BEGIN DATA TO PROCESS
-- ==== Sys2Proof/Machine/Operands.lean ====
section
/-! DEFINITION. Every operand form: how each command clamps or maps its numeric operand (30_encoding.md R93), and the note
frequency. -/

namespace Sys2Proof.Machine

open Sys2Proof

variable {N : Type} [Zero N] [One N] [Add N] [Sub N] [Mul N] [Div N] [Neg N] [NatCast N] [IntCast N] [RatCast N]
  [LE N] [LT N] [DecidableLE N] [DecidableLT N] [DecidableEq N]

/-- `LOCK.ALG`: [0,1] onto the integers 0 to 31, rounded half up (45_parameters.md R182, R186). -/
def lockAlgId (K : Numerics N) (v : N) : Int := K.rhu (clamp01 v * 31)

/-- `LOCK.DEPTH` (45_parameters.md R187). -/
def lockDepthValue (C : Config N) (v : N) : N := clamp01 v * C.fmDepthMax

/-- `LOCK.FB` (45_parameters.md R188). -/
def lockFbValue (C : Config N) (v : N) : N := clamp01 v * C.fmFbMax

/-- `LOCK.RATIO`: [0,1] onto 0 to `RATIO_LOCK_MAX` = 8 (45_parameters.md R189). -/
def lockRatioValue (v : N) : N := clamp01 v * 8

/-- `LOCK.LVL` (45_parameters.md R190). -/
def lockLvlValue (v : N) : N := clamp01 v

/-- `SETOP.RATIO`: `max(v, 0)` (45_parameters.md R192). -/
def setRatioValue (v : N) : N := atLeast 0 v

/-- `SETOP.LVL`, `SETOP.LFOAMT`, `SETOP.SUS`: `clamp01(v)` (45_parameters.md R193, R196, R201). -/
def setUnitValue (v : N) : N := clamp01 v

/-- `SETOP.ATK`, `SETOP.DEC`, `SETOP.REL`: `max(v, T_MIN)` (45_parameters.md R198). -/
def setTimeValue (C : Config N) (v : N) : N := atLeast C.tMin v

/-- `freq(note) = 440 * 2^((note - 69) / 12)` (43_note.md R146, R148). -/
def noteFreq (K : Numerics N) (note : Nat) : N := 440 * K.exp2 ((((note : ℤ) - 69 : ℤ) : N) / 12)

end Sys2Proof.Machine
end

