-- ==== Sys2Proof/Machine/Dispatch.lean ====
section
/-! DEFINITION. One arm per command, in the order of spec/opcode_table.json. -/

namespace Sys2Proof.Machine

open Sys2Proof

def exec (i : Instr) (s : State) : Host.Outcome State Fault Refusal :=
  match i with
  | .nop => Sys2Proof.Machine.execNop s
  | .noteon note vel => Sys2Proof.Machine.execNoteon note vel s
  | .noteoff => Sys2Proof.Machine.execNoteoff s
  | .render n => Sys2Proof.Machine.execRender n s
  | .setalg id => Sys2Proof.Machine.execSetalg id s
  | .morph id amount => Sys2Proof.Machine.execMorph id amount s
  | .lockAlg v => Sys2Proof.Machine.execLockAlg v s
  | .lockDepth v => Sys2Proof.Machine.execLockDepth v s
  | .lockFb v => Sys2Proof.Machine.execLockFb v s
  | .lockRatio k v => Sys2Proof.Machine.execLockRatio k v s
  | .lockLvl k v => Sys2Proof.Machine.execLockLvl k v s
  | .setopRatio k v => Sys2Proof.Machine.execSetopRatio k v s
  | .setopLvl k v => Sys2Proof.Machine.execSetopLvl k v s
  | .setopWave k wc => Sys2Proof.Machine.execSetopWave k wc s
  | .setopLforate k v => Sys2Proof.Machine.execSetopLforate k v s
  | .setopLfoamt k v => Sys2Proof.Machine.execSetopLfoamt k v s
  | .setopVsens k v => Sys2Proof.Machine.execSetopVsens k v s
  | .setopAtk k v => Sys2Proof.Machine.execSetopAtk k v s
  | .setopDec k v => Sys2Proof.Machine.execSetopDec k v s
  | .setopSus k v => Sys2Proof.Machine.execSetopSus k v s
  | .setopRel k v => Sys2Proof.Machine.execSetopRel k v s
  | .loadp p => Sys2Proof.Machine.execLoadp p s
  | .capp => Sys2Proof.Machine.execCapp s

end Sys2Proof.Machine
end

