-- ==== Sys2Proof/Machine/Wire.lean ====
section
/-! DEFINITION. The bit-level command and output ports of a configuration whose number system has `dec` and `enc` (00_scope.md R5, R6;
30_encoding.md R80 to R82, R93). A number system with infinitely many numbers, `NUM_REAL` and the machine's own among them, has none
(`Wire.finite`): its numeric words are numbers without a bit pattern (R82). -/

namespace Sys2Proof

/-- A word on a bit-level port: 32 bits, or `W_NUM` bits that hold a number (30_encoding.md R82). -/
inductive WireWord (w : Nat) where
  | word (h : BitVec 32)
  | num (v : BitVec w)
  deriving DecidableEq, Repr

section Ports

variable {N : Type} {w : Nat} (W : Wire N w)

/-- The item a word carries: a numeric word is decoded by `dec`, with no scaling or shifting (30_encoding.md R82, R93). -/
def Wire.read : WireWord w → ItemOf N
  | .word h => .word h
  | .num v => .num (W.dec v)

/-- The word an item is sent as (30_encoding.md R81, R91). -/
def Wire.write : ItemOf N → WireWord w
  | .word h => .word h
  | .num v => .num (W.enc v)

/-- The first command on a bit-level port and the words after it (30_encoding.md R82 to R93). -/
def Wire.decode (xs : List (WireWord w)) : Except DecodeError (Command N × List (WireWord w)) :=
  match decodeCommand (xs.map W.read) with
  | .ok (c, rest) => .ok (c, xs.drop (xs.length - rest.length))
  | .error e => .error e

/-- The command stream that the words on the port are, the parameter `prog` of 10_state.md R40 (30_encoding.md R82), or why none can be
read. -/
def Wire.commands (xs : List (WireWord w)) (k : Nat) : Except DecodeError (Command N) := commandAt k (xs.map W.read)

/-- The words of a `PresetOut` event (30_encoding.md R81, R91). -/
def Wire.presetOut (p : Preset N) : List (WireWord w) := (presetItems p).map W.write

/-- The words an event is sent as on the output port (30_encoding.md R81). -/
def Wire.event : Machine.Event N → List (WireWord w)
  | .sample y => [.num (W.enc y)]
  | .presetOut p => W.presetOut p

/-- `dec(enc(x)) = x` (00_scope.md R6), item by item. -/
theorem Wire.read_write (x : ItemOf N) : W.read (W.write x) = x := by
  cases x with
  | word h => rfl
  | num v => exact congrArg _ (W.dec_enc v)

include W in
/-- A number system with a bit-level port has finitely many numbers. -/
theorem Wire.finite : Finite N :=
  Finite.of_injective (fun x => (W.enc x).toFin) fun x y h => by
    rw [← W.dec_enc x, ← W.dec_enc y, BitVec.toFin_inj.mp h]

end Ports

namespace Machine

variable {N : Type} [Zero N] [One N] [Add N] [Sub N] [Mul N] [Div N] [Neg N] [NatCast N] [IntCast N] [RatCast N]
  [LE N] [LT N] [DecidableLE N] [DecidableLT N] [DecidableEq N] (C : Config N)

/-- One step of the machine whose command port is bit-level, with the words `xs` since reset (10_state.md R40, 00_scope.md R6); none for a
configuration whose port is not. A word with a reserved opcode is refused, as 30_encoding.md R94 advises (DESIGN CHOICE, log 5). A
word of the wrong kind for its place is refused too: the spec is silent on it (DESIGN CHOICE, log 6). -/
def Engine.wireStep (xs : List (WireWord C.wNum)) (nz : Quad N) (e : Engine N) :
    Option (Host.Outcome (Engine N) Fault Refusal) :=
  C.wire.map fun W => e.itemStep C (xs.map W.read) nz

/-- What the machine has put on its bit-level output port (10_state.md R42, 30_encoding.md R81). -/
def Engine.wireOut (e : Engine N) : Option (List (WireWord C.wNum)) := C.wire.map fun W => e.outs.flatMap W.event

end Machine

end Sys2Proof
end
END DATA TO PROCESS
REQUIREMENT ->
Look over the records above and copy each line that includes the string "theorem".

ANSWER SPACE ->
theorem Wire.read_write (x : ItemOf N) : W.read (W.write x) = x := by
theorem Wire.finite : Finite N :=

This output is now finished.